ACTIVITY
Word for word, return the lines from the start of the entries below through the line that has "(0 ≤ diff →".
SOURCE DATA Block Start
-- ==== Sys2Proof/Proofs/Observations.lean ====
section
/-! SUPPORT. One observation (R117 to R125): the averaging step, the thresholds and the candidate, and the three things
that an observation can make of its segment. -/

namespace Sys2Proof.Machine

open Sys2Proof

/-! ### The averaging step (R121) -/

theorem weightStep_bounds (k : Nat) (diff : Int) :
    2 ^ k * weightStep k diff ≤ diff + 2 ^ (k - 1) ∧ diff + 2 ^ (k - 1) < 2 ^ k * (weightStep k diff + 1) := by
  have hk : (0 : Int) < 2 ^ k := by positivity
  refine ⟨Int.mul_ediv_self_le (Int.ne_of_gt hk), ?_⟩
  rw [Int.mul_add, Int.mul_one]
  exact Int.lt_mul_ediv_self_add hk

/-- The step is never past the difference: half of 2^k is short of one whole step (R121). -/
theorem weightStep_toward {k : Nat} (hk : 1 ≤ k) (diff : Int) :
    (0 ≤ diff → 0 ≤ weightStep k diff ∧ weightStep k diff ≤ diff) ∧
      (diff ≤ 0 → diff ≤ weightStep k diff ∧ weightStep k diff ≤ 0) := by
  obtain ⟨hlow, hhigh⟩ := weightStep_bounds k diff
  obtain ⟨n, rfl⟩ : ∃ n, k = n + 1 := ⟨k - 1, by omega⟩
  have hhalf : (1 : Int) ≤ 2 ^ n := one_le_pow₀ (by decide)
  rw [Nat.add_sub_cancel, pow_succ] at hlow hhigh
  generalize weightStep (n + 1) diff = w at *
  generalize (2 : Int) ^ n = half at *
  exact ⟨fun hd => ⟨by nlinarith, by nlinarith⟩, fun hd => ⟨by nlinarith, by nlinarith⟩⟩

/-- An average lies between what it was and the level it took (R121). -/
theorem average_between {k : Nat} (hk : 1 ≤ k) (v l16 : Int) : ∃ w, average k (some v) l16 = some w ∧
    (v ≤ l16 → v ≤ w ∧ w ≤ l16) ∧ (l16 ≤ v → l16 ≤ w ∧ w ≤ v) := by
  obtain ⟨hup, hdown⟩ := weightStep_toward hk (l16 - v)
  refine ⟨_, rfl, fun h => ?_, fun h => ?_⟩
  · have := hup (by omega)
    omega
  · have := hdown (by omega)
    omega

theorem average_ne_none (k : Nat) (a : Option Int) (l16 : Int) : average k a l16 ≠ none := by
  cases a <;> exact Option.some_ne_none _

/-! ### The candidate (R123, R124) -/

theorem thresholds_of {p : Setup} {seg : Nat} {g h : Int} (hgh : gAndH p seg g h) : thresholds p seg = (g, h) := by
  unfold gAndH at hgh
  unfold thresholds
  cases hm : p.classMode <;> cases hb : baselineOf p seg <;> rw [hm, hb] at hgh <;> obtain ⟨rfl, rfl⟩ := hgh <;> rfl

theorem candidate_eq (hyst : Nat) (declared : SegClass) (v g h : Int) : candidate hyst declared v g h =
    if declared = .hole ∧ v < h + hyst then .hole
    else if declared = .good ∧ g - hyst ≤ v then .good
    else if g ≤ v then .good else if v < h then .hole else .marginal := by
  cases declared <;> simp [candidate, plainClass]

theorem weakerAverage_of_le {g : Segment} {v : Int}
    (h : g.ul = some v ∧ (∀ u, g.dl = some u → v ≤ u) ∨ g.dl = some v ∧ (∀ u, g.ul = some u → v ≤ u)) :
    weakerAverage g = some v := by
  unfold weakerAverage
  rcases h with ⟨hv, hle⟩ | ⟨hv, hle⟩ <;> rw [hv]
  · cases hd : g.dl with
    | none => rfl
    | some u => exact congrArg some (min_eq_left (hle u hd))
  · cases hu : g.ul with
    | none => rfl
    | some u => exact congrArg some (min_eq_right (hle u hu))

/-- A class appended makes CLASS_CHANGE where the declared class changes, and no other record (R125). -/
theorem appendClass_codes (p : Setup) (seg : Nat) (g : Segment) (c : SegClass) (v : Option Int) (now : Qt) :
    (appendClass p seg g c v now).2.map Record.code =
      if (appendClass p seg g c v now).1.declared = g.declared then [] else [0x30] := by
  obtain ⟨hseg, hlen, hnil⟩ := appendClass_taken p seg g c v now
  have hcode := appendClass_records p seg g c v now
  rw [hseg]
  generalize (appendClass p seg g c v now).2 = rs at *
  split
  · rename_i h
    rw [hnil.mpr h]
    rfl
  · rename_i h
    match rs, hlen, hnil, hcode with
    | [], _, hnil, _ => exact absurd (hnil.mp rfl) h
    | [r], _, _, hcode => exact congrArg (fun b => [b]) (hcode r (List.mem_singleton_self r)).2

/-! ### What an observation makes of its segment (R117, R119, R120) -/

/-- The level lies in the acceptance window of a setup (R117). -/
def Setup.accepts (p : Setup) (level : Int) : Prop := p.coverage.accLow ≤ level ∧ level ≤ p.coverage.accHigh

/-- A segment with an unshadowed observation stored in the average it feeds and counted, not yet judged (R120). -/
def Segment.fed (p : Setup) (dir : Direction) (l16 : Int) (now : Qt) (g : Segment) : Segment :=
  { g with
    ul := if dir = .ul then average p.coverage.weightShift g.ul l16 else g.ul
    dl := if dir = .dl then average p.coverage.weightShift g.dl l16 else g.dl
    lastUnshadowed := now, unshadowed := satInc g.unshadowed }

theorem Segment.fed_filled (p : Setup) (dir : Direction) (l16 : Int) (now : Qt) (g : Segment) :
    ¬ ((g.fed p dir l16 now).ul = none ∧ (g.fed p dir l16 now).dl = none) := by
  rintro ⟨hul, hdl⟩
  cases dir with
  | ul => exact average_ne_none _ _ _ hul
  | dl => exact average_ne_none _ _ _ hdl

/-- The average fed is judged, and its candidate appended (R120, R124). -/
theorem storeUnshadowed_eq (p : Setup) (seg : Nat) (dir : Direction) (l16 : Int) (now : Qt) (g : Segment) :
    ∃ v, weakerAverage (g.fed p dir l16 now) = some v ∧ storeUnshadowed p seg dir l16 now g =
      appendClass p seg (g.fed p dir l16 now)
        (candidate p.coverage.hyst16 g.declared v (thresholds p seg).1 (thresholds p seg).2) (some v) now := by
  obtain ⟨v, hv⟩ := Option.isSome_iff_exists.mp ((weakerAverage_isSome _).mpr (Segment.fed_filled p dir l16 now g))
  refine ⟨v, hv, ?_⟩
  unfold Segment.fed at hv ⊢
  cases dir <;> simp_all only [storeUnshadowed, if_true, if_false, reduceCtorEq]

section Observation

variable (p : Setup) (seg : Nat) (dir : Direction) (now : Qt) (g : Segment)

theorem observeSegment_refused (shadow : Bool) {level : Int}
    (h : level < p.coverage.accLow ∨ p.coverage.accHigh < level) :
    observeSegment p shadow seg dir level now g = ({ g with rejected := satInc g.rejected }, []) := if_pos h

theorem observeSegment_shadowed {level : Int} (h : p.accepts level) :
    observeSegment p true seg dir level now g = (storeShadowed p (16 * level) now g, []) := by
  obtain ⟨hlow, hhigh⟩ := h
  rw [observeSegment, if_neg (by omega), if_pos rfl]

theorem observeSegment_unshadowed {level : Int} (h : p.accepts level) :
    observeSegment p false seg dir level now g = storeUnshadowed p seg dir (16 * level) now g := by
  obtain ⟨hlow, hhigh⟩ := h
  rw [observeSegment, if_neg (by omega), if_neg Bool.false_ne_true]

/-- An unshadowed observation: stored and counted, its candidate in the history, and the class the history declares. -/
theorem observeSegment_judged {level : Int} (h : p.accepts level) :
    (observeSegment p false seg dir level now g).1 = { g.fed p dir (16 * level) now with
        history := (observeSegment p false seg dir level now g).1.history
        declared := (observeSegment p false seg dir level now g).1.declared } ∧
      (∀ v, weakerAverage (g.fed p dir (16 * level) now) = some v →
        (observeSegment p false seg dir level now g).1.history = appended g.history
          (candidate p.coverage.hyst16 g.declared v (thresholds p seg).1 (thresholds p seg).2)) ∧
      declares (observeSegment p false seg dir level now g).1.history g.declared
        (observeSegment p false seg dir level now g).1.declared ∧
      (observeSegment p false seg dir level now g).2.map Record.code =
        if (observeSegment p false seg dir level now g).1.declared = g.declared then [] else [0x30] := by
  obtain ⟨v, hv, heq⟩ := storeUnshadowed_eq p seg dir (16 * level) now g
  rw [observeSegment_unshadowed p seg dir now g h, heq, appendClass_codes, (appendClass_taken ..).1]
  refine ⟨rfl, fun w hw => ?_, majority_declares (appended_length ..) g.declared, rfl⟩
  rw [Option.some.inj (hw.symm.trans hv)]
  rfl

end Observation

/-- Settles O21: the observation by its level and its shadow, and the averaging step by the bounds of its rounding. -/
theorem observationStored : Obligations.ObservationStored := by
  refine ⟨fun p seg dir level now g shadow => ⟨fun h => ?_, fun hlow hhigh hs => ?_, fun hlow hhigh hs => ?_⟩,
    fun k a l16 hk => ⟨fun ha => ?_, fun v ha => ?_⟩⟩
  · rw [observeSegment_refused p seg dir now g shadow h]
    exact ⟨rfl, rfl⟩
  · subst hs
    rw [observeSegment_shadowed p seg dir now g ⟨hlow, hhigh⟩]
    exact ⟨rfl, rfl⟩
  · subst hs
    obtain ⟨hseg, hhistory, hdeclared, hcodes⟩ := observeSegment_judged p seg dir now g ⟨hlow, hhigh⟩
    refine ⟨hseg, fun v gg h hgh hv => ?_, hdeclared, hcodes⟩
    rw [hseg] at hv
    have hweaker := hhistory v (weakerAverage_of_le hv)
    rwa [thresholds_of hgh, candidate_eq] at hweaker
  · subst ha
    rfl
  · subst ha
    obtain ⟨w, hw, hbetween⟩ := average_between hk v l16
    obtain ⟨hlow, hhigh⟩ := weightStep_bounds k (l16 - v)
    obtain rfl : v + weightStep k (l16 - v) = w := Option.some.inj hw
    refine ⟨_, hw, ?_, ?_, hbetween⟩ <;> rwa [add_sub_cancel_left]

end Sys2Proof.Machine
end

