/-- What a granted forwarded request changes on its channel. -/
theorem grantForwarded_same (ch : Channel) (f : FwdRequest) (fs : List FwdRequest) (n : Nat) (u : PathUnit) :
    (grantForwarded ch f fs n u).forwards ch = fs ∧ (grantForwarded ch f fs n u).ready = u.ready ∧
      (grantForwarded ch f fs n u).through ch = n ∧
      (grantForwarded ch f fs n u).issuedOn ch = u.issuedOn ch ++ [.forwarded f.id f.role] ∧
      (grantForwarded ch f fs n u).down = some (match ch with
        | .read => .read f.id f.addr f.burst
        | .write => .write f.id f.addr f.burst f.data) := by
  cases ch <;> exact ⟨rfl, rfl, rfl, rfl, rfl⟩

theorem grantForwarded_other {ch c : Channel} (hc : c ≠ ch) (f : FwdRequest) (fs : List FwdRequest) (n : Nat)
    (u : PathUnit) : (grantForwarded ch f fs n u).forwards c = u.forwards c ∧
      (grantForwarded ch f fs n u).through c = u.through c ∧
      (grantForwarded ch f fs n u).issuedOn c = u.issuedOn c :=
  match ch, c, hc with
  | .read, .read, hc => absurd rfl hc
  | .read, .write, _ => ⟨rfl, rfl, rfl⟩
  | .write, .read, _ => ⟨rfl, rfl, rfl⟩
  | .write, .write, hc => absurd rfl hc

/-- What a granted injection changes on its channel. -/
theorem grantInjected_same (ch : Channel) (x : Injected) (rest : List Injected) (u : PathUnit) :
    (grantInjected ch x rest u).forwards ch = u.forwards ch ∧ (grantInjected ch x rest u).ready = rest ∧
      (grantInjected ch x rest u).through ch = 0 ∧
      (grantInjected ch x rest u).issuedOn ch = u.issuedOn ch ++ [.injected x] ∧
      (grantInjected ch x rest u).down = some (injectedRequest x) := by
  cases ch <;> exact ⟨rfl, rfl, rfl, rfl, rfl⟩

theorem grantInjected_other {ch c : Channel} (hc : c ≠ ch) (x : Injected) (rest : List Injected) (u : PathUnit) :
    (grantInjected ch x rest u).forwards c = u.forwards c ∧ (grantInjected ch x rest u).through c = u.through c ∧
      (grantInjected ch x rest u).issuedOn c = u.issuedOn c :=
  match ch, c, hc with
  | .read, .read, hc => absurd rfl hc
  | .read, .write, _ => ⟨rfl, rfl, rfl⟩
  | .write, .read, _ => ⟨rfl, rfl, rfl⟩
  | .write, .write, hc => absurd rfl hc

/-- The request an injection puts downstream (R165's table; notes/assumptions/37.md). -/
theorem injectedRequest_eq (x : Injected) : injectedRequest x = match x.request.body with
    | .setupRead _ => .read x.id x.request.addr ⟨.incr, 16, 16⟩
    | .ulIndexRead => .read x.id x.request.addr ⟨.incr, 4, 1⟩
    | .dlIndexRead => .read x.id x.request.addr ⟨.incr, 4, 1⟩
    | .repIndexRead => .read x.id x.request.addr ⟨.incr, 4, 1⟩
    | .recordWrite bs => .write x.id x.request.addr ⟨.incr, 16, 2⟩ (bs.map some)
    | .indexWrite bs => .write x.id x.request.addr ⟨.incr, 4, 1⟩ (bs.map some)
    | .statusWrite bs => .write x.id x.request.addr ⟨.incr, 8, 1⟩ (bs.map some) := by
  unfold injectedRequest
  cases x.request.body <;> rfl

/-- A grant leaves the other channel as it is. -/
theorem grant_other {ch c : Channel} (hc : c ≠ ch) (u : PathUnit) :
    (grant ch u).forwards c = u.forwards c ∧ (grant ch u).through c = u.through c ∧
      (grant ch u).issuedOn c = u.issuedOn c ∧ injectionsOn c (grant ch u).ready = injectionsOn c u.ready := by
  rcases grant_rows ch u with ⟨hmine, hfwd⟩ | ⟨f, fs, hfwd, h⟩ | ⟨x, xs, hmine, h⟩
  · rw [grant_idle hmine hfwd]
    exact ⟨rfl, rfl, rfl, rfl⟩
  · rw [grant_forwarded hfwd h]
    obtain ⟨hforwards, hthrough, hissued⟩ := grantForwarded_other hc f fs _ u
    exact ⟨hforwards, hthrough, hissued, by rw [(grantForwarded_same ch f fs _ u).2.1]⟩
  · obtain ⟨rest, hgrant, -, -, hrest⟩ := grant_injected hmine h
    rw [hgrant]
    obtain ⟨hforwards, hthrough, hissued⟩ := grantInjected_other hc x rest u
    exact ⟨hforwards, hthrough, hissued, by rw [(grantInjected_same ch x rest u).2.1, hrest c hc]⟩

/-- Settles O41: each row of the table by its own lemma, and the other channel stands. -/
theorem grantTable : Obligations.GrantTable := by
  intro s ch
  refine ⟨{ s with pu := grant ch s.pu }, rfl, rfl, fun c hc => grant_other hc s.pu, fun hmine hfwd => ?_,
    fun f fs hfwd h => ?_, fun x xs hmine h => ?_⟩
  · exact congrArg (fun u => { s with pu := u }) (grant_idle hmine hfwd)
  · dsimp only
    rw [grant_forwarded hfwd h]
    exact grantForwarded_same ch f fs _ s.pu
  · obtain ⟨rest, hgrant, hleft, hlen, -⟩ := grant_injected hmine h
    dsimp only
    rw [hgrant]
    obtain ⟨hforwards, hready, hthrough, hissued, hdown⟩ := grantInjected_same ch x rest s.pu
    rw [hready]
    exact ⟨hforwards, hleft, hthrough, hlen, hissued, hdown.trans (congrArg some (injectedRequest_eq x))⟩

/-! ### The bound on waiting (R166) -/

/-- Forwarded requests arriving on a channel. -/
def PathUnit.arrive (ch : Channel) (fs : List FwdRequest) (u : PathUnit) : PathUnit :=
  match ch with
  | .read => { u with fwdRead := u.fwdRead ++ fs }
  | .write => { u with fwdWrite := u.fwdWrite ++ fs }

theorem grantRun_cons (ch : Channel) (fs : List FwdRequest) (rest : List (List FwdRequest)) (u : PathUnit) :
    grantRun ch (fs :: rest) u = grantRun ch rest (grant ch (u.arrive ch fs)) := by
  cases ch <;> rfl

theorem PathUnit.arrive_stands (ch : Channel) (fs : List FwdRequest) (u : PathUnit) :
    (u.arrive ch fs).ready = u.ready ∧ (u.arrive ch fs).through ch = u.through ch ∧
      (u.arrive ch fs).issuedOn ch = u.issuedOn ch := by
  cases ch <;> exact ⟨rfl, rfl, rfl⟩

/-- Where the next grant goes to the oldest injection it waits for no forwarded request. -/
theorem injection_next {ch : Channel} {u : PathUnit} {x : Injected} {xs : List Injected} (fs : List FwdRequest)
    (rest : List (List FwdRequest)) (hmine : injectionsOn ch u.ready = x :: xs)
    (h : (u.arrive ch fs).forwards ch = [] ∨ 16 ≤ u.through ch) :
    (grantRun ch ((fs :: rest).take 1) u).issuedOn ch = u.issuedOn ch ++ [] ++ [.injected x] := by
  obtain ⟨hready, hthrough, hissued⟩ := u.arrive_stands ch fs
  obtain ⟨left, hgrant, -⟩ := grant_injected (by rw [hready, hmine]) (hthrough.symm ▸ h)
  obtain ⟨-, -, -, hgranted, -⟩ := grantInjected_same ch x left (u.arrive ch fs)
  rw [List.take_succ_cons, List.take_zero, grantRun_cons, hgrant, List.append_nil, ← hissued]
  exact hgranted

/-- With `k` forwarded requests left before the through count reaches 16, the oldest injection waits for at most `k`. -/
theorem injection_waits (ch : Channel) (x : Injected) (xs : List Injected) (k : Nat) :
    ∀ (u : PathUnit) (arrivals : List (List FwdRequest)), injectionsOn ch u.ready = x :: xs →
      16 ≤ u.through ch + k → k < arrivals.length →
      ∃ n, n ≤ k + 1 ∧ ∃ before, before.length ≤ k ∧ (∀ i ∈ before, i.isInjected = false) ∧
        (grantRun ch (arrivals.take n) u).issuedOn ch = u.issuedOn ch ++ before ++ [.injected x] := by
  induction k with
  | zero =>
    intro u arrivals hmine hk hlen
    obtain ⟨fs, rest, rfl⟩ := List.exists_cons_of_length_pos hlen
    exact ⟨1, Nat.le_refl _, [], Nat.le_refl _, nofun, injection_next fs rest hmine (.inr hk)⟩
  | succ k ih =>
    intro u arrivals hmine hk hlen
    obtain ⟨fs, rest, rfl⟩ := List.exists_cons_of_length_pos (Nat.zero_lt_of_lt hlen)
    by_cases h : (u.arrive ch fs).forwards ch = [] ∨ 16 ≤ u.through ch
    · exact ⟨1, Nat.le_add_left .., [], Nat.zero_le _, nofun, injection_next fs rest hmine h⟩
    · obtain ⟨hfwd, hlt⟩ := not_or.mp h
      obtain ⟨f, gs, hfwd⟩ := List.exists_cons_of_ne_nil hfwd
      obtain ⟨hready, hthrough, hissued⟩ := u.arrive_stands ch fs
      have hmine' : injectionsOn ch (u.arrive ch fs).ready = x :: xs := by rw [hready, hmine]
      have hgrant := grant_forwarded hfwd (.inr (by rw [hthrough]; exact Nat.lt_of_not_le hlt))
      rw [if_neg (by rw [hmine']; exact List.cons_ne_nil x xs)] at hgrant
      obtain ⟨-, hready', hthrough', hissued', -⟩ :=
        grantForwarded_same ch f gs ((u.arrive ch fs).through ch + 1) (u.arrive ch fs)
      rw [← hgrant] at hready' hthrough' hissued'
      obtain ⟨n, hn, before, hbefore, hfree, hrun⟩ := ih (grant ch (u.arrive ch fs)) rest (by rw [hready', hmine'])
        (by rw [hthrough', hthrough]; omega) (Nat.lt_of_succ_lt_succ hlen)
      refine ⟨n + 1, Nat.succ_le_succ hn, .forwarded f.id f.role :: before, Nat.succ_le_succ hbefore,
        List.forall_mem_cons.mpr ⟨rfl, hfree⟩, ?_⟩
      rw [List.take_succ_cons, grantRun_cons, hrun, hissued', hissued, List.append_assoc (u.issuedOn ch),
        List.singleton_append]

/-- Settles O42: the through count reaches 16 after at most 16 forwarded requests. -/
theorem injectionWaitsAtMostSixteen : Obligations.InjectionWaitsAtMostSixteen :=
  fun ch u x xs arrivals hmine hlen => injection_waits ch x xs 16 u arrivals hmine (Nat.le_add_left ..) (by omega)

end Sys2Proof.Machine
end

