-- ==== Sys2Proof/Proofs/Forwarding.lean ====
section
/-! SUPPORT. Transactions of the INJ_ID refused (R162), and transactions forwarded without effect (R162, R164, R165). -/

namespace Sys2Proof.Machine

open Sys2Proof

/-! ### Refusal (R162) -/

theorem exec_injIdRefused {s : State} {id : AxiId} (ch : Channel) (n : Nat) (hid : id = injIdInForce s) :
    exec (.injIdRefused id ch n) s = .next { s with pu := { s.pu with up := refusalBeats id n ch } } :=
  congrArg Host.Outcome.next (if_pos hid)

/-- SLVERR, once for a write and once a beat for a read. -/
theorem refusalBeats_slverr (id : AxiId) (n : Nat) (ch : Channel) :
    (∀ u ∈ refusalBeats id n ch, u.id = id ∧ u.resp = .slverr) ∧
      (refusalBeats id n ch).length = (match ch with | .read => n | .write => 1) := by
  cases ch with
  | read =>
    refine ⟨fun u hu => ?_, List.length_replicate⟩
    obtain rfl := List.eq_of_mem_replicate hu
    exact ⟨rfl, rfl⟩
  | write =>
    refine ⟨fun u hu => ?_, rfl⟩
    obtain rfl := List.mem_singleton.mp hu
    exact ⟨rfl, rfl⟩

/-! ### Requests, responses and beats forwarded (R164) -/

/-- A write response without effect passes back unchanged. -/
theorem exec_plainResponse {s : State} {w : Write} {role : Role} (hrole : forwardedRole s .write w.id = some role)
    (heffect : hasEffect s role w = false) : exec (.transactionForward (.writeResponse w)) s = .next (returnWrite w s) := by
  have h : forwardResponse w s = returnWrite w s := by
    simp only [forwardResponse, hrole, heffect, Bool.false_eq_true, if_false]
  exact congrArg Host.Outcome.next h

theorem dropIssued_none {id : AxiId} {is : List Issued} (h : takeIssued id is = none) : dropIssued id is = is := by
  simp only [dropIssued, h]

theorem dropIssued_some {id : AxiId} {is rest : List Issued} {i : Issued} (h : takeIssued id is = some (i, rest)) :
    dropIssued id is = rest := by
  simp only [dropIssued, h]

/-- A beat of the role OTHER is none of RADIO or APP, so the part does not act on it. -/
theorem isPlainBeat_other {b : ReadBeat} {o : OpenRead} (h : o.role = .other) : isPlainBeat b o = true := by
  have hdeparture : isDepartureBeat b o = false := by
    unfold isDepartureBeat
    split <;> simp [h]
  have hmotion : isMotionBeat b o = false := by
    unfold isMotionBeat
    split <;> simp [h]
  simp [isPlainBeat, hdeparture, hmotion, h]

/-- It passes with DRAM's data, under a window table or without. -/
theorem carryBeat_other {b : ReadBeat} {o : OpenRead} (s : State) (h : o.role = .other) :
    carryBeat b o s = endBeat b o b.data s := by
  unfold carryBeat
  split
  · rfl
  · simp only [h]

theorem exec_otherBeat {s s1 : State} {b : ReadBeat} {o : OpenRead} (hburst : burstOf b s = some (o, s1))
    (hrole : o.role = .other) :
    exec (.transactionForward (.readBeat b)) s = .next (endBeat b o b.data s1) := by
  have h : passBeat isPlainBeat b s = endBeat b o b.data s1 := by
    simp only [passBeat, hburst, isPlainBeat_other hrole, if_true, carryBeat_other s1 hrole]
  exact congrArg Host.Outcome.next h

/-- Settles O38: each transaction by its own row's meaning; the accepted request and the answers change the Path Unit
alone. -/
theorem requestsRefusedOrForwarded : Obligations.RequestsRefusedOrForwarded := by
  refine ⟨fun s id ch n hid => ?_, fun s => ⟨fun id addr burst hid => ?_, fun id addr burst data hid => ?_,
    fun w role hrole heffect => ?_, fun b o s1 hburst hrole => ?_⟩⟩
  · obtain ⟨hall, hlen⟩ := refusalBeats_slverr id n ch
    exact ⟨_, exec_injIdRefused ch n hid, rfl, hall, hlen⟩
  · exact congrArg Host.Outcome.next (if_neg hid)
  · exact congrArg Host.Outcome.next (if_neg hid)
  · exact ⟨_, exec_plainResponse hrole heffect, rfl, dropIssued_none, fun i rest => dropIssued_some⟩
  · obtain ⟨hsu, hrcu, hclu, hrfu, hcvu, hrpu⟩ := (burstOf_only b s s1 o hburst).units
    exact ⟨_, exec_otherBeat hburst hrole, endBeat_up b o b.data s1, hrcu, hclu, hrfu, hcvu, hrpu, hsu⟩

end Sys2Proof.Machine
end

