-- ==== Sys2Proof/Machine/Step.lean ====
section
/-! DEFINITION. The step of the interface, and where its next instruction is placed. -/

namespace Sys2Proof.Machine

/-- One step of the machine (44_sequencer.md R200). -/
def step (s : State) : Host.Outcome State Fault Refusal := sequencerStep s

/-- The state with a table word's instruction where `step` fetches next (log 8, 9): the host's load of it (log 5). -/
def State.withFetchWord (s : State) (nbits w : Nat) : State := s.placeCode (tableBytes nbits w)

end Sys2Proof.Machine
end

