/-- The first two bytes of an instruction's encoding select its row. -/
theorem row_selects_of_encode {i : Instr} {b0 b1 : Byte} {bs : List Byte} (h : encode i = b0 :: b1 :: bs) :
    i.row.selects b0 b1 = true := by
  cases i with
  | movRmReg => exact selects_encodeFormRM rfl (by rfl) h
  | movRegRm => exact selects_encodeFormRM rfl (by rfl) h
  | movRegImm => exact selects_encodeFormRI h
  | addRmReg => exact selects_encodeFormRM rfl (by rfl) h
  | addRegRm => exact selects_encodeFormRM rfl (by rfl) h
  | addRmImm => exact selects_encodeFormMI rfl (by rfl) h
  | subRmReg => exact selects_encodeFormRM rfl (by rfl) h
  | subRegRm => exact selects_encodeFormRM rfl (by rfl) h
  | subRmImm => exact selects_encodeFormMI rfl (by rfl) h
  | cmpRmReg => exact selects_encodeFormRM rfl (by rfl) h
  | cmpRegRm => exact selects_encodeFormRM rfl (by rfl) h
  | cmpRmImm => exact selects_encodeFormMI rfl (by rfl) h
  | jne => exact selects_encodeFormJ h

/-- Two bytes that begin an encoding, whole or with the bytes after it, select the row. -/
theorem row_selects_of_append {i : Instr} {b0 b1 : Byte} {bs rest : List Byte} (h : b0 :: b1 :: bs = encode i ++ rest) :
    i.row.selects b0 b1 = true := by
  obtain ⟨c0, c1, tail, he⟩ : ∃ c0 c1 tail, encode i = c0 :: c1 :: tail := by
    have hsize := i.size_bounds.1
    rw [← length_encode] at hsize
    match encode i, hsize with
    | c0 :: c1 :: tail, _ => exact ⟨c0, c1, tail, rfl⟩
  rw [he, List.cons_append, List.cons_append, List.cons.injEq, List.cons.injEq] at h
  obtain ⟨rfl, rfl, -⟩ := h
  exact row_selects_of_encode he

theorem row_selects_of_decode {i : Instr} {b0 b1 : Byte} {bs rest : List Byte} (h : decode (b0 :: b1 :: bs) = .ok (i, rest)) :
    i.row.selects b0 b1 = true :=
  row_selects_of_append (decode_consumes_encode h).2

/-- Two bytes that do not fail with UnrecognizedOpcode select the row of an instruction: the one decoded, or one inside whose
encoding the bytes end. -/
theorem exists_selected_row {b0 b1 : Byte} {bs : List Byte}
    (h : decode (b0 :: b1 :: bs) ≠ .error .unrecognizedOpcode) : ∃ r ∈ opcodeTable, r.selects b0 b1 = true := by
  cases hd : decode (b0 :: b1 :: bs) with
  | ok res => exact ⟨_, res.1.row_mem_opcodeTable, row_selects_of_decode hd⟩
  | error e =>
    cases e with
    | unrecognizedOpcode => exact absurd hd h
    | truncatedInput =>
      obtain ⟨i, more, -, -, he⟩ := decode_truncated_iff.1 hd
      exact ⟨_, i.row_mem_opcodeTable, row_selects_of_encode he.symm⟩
SOURCE DATA Block End
SOLUTION TO THIS PROBLEM
-- ==== Sys2Proof/Proofs/Observations.lean ====
section
/-! SUPPORT. One observation (R117 to R125): the averaging step, the thresholds and the candidate, and the three things
that an observation can make of its segment. -/

namespace Sys2Proof.Machine

open Sys2Proof

/-! ### The averaging step (R121) -/

theorem weightStep_bounds (k : Nat) (diff : Int) :
    2 ^ k * weightStep k diff ≤ diff + 2 ^ (k - 1) ∧ diff + 2 ^ (k - 1) < 2 ^ k * (weightStep k diff + 1) := by
  have hk : (0 : Int) < 2 ^ k := by positivity
  refine ⟨Int.mul_ediv_self_le (Int.ne_of_gt hk), ?_⟩
  rw [Int.mul_add, Int.mul_one]
  exact Int.lt_mul_ediv_self_add hk

/-- The step is never past the difference: half of 2^k is short of one whole step (R121). -/
theorem weightStep_toward {k : Nat} (hk : 1 ≤ k) (diff : Int) :
    (0 ≤ diff → 0 ≤ weightStep k diff ∧ weightStep k diff ≤ diff) ∧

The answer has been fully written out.